Thai cuisine returns to Kathmandu
In another sign that things might be returning to normal after the long pandemic closure, Kathmandu is hosting a Thai food festival.
Before the pandemic, Bangkok was among the most popular tourism destinations for Nepalis holidaying abroad. It was Thai International that started the first regular jet service to Kathmandu, and many Burmese of Nepali descent live and work in Thailand.
Although Thai International has not resumed its Kathmandu-Bangkok flights after the pandemic, Nepal Airlines has. And there is talk of the Thai Smile budget airline starting flights to Kathmandu and Bhairawa.
In a another sign of revival, Soaltee Hotel has invited Chef Pairaj Polgeng to Nepal to lead a 16-day food festival at the Bao Xuan restaurant, and he brings back the authentic taste of Thailand to Nepal.
“Thai food is aromatic, spicy and tasty,” explains Polgeng. “In one bite you can taste everything – the galangal, lemongrass, coconut, chilies, and it is a burst of taste.”
Polgeng has also brought with him the genuine ingredients including Kaffir lime, Thai chilies, galangal and pandan leaves some of which he uses to make several dishes including the highlight of the demonstration night, Gaeng Keow Wan Kai which is green Thai chicken curry.
The curry presented on a ceramic bowl is shiny green, steaming, creamy accompanied with aroma, taste and fragrance of spices and coconut milk.
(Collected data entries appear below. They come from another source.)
-- ==== Sys2Proof/Certificates/Slice0/Obligations.lean ====
section
/-! DEFINITION. The statements about the part that are to be proved. `replied tag code fields t` is the
end of the event in which a record is answered from the state `t`; `finish t` is the end of any other
event. What the end of an event may still change is said by `FinishKeeps` and `FinishAtRest`. -/

open Sys2Proof Sys2Proof.Machine

/-! ### The step, the reset and the laws that every step keeps -/

/-- A step executes the command or event at the front of the queue on the state with the queue's rest;
with an empty queue nothing happens (the model's choice, log entry 21). -/
def Obligations.StepRunsTheFrontCommand : Prop :=
  (∀ (s : State) (c : Instr) (rest : List Instr), s.pending = c :: rest →
    step s = exec c { s with pending := rest }) ∧
  (∀ s : State, s.pending = [] → step s = .next s)

/-- What a power-on reset leaves in every block. -/
def Obligations.ResetLeavesEveryBlock : Prop :=
  (∀ l, (State.reset.link l).state = .idle ∧ (State.reset.link l).profile = none ∧
    (State.reset.link l).previous = none ∧ (State.reset.link l).current = none ∧
    (State.reset.link l).next = none ∧ (State.reset.link l).renewal.state = .quiet ∧
    (State.reset.link l).renewal.pendingTrigger = false ∧
    (State.reset.link l).renewal.failureMark = false ∧
    (State.reset.link l).hold = false ∧ (State.reset.link l).allowance = 0 ∧
    (State.reset.link l).budgetHeld = false ∧ (State.reset.link l).lane = none ∧
    (State.reset.link l).eventPending = false ∧ ∀ c, tget (State.reset.link l).stats c = 0) ∧
  (∀ l, State.reset.root l = ⟨.empty, 0⟩) ∧
  (∀ k, (State.reset.slot k).state = .free ∧ (State.reset.slot k).cipherKey = 0 ∧
    (State.reset.slot k).integrityKey = 0 ∧ (State.reset.slot k).accepted = []) ∧
  State.reset.keys.waitList = [] ∧ State.reset.keys.requests = [] ∧
  State.reset.keys.derivation = none ∧
  State.reset.engine = ⟨none, .deriver⟩ ∧
  State.reset.sealer.requests = [] ∧ State.reset.sealer.current = none ∧
  (∀ b ∈ State.reset.sealer.control, b = 0) ∧
  State.reset.opener = ⟨[], none⟩ ∧
  (∀ d, State.reset.desc d = none) ∧ (∀ l, State.reset.queue l = []) ∧
  State.reset.store.delivery = [] ∧
  (∀ p, State.reset.monitor p = ⟨.lost, 0, 0⟩) ∧ State.reset.trunk.mode = .auto ∧
  State.reset.trunk.selected = .a ∧ State.reset.trunk.switchCount = 0 ∧
  (∀ i, tget State.reset.trunk.live i = none ∧ tget State.reset.trunk.shadow i = none) ∧
  (∀ l, State.reset.receiver l = .hunt ∧ State.reset.transmitter l = .idle) ∧
  State.reset.faults.entries = [] ∧ State.reset.faults.policies = defaultPolicies ∧
  State.reset.faults.protectionSwitches = 0 ∧ State.reset.faults.hostOverruns = 0 ∧
  State.reset.faults.tableOverflows = 0 ∧ (∀ l, State.reset.events l = ⟨0, 0, 0, 0⟩) ∧
  State.reset.host.receiver = .hunt ∧ State.reset.host.buffer = [] ∧
  State.reset.host.recordsLost = false ∧ State.reset.host.replies = [] ∧
  State.reset.host.line = none ∧ State.reset.host.servedLast = .delivery ∧
  State.reset.host.notices = [.ready] ∧ State.reset.host.attention = true ∧
  State.reset.host.clock = 0 ∧ State.reset.host.resetPending = false ∧
  State.reset.host.resetCause = .powerOn ∧ State.reset.host.resets = 0

/-- The laws of the device hold after a power-on reset. -/
def Obligations.ResetMeetsTheLaws : Prop :=
  MemoryLaw State.reset ∧ WaitListLaw State.reset ∧ FaultTableLaw State.reset ∧
  NoticeLaw State.reset ∧ RangeLaw State.reset ∧ PortLaw State.reset ∧ WindowLaw State.reset ∧
  WaitersLaw State.reset ∧ RoleLaw State.reset ∧ StoreLaw State.reset ∧ RequestLaw State.reset ∧
  RestLaw State.reset

/-- Every step keeps the unit bytes in canonical form and within the 2048 units. Every step keeps each circuit
receiver in HUNT whose circuit is down or whose link is not live; and, where the key roles obey their law, it
keeps the law of the frame store: a held descriptor stands in exactly one place, no unit is held twice, and
shares and quotas are never exceeded. -/
def Obligations.StepKeepsMemoryLaw : Prop :=
  (∀ s t : State, MemoryLaw s → step s = .next t → MemoryLaw t) ∧
  (∀ s t : State, ReceiverLaw s → step s = .next t → ReceiverLaw t) ∧
  (∀ s t : State, RoleLaw s → StoreLaw s → step s = .next t → StoreLaw t)

/-- Every step keeps the law of the key wait list, and keeps its links QUIET where every link's lane and next
slot agree with its renewal state. Every step keeps the laws of the key roles: roles against renewal states,
lanes and slot states, and in-flight counts against the operations in flight. (That the lane is empty in BACKOFF
is R75's table with log entry 31.) Every step keeps the law of the sealer's request list, which holds no link twice
and just the links that meet R42; and, with the laws of the key roles and the frame store, it leaves no sealing
start, opening start or derivation that can be taken. -/
def Obligations.StepKeepsWaitListLaw : Prop :=
  (∀ s t : State, WaitListLaw s → step s = .next t → WaitListLaw t) ∧
  (∀ s t : State, WaitersLaw s → step s = .next t → WaitersLaw t) ∧
  (∀ s t : State, RoleLaw s → step s = .next t → RoleLaw t) ∧
  (∀ s t : State, RequestLaw s → step s = .next t → RequestLaw t) ∧
  (∀ s t : State, RoleLaw s → StoreLaw s → RequestLaw s → RestLaw s → step s = .next t → RestLaw t)

/-- Every step keeps the law of the fault table. -/
def Obligations.StepKeepsFaultTableLaw : Prop :=
  ∀ s t : State, FaultTableLaw s → step s = .next t → FaultTableLaw t

/-- Every step keeps the law of the notice list, where the table obeys its own. -/
def Obligations.StepKeepsNoticeLaw : Prop :=
  ∀ s t : State, FaultTableLaw s → NoticeLaw s → step s = .next t → NoticeLaw t

/-- Every step keeps the numbers within the ranges of their tables; but that two default clear counts lie above
the 15 of R146, and persistence counts up to 59 above the 15 of R147, is the model's choice (log entry 27). -/
def Obligations.StepKeepsRangeLaw : Prop :=
  ∀ s t : State, RangeLaw s → step s = .next t → RangeLaw t

/-- Every step keeps the law of the host port. -/
def Obligations.StepKeepsPortLaw : Prop :=
  ∀ s t : State, PortLaw s → step s = .next t → PortLaw t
The meat is coarsely chopped and strewn in a sauce that mixes hot and sweet flavors. Neither taste is overlapping, every bite is a burst of flavour: the lime, the aftertaste of palm sugar, and enough chili to gulp down more water. Yet leaving everyone wanting for more.
The fact that many of the ingredients cannot be found in Nepal and that the real stuff is used, as well as the addition of Nepali touches to the presentation also give the dishes a unique selling point.
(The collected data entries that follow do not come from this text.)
theorem State.link_modLink_of_ne {l i : LinkId} (f : Link → Link) (h : l ≠ i) :
    (s.modLink l f).link i = s.link i := tget_tput_of_ne _ _ h

theorem State.link_modRenewal (l : LinkId) (f : Renewal → Renewal) (i : LinkId) :
    (s.modRenewal l f).link i =
      if l = i then { s.link l with renewal := f (s.link l).renewal } else s.link i :=
  tget_tput _ _ _ _

@[simp] theorem State.link_modRenewal_self (l : LinkId) (f : Renewal → Renewal) :
    (s.modRenewal l f).link l = { s.link l with renewal := f (s.link l).renewal } :=
  tget_tput_self _ _ _

theorem State.link_modRenewal_of_ne {l i : LinkId} (f : Renewal → Renewal) (h : l ≠ i) :
    (s.modRenewal l f).link i = s.link i := tget_tput_of_ne _ _ h

theorem State.root_setRoot (l : LinkId) (r : RootRecord) (i : LinkId) :
    (s.setRoot l r).root i = if l = i then r else s.root i := tget_tput _ _ _ _

theorem State.slot_modSlot (k : SlotNo) (f : KeySlot → KeySlot) (i : SlotNo) :
    (s.modSlot k f).slot i = if k = i then f (s.slot k) else s.slot i := tget_tput _ _ _ _

@[simp] theorem State.slot_modSlot_self (k : SlotNo) (f : KeySlot → KeySlot) :
    (s.modSlot k f).slot k = f (s.slot k) := tget_tput_self _ _ _

theorem State.slot_modSlot_of_ne {k i : SlotNo} (f : KeySlot → KeySlot) (h : k ≠ i) :
    (s.modSlot k f).slot i = s.slot i := tget_tput_of_ne _ _ h

@[simp] theorem State.setWaitList_keys_waitList (w : List LinkId) :
    (s.setWaitList w).keys.waitList = w := rfl

@[simp] theorem State.setRequests_keys_requests (r : List DerivationRequest) :
    (s.setRequests r).keys.requests = r := rfl

@[simp] theorem State.setDerivation_keys_derivation (d : Option Derivation) :
    (s.setDerivation d).keys.derivation = d := rfl

theorem State.desc_setDesc (d : DescNo) (x : Option Descriptor) (i : DescNo) :
    (s.setDesc d x).desc i = if d = i then x else s.desc i := tget_tput _ _ _ _

@[simp] theorem State.desc_setDesc_self (d : DescNo) (x : Option Descriptor) :
    (s.setDesc d x).desc d = x := tget_tput_self _ _ _

theorem State.desc_freeFrame (d i : DescNo) :
    (s.freeFrame d).desc i = if d = i then none else s.desc i := tget_tput _ _ _ _

theorem State.queue_setQueue (l : LinkId) (q : List DescNo) (i : LinkId) :
    (s.setQueue l q).queue i = if l = i then q else s.queue i := tget_tput _ _ _ _

@[simp] theorem State.setDelivery_store_delivery (q : List DescNo) :
    (s.setDelivery q).store.delivery = q := rfl

theorem State.receiver_setReceiver (l : LinkId) (r : Receiver) (i : LinkId) :
    (s.setReceiver l r).receiver i = if l = i then r else s.receiver i := tget_tput _ _ _ _

@[simp] theorem State.receiver_setReceiver_self (l : LinkId) (r : Receiver) :
    (s.setReceiver l r).receiver l = r := tget_tput_self _ _ _

theorem State.transmitter_setTransmitter (l : LinkId) (t : Transmitter) (i : LinkId) :
    (s.setTransmitter l t).transmitter i = if l = i then t else s.transmitter i := tget_tput _ _ _ _

@[simp] theorem State.monitor_setMonitor_self (p : Port) (m : Monitor) :
    (s.setMonitor p m).monitor p = m := by cases p <;> rfl

theorem State.monitor_setMonitor_other (p : Port) (m : Monitor) :
    (s.setMonitor p m).monitor (otherPort p) = s.monitor (otherPort p) := by cases p <;> rfl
Chef Polgeng who has over three decades of experience working with reputed international hotels in Muscat and Dubai was in his element preparing and sharing over 35 full-flavoured dishes bringing Kathmandu closer to the expansive gastronomic culture of Thailand.
The Thai Food Festival has returned to Soaltee after a two year long hiatus following the pandemic during which the organisers found that more people were eager to try this Southeast Asian cuisine than ever before.
“We realised many people wanted to try Thai food but we are not bringing just any Thai food but authentic dishes prepared by a Thai chef,” says Pratiksha Basnet at Soaltee.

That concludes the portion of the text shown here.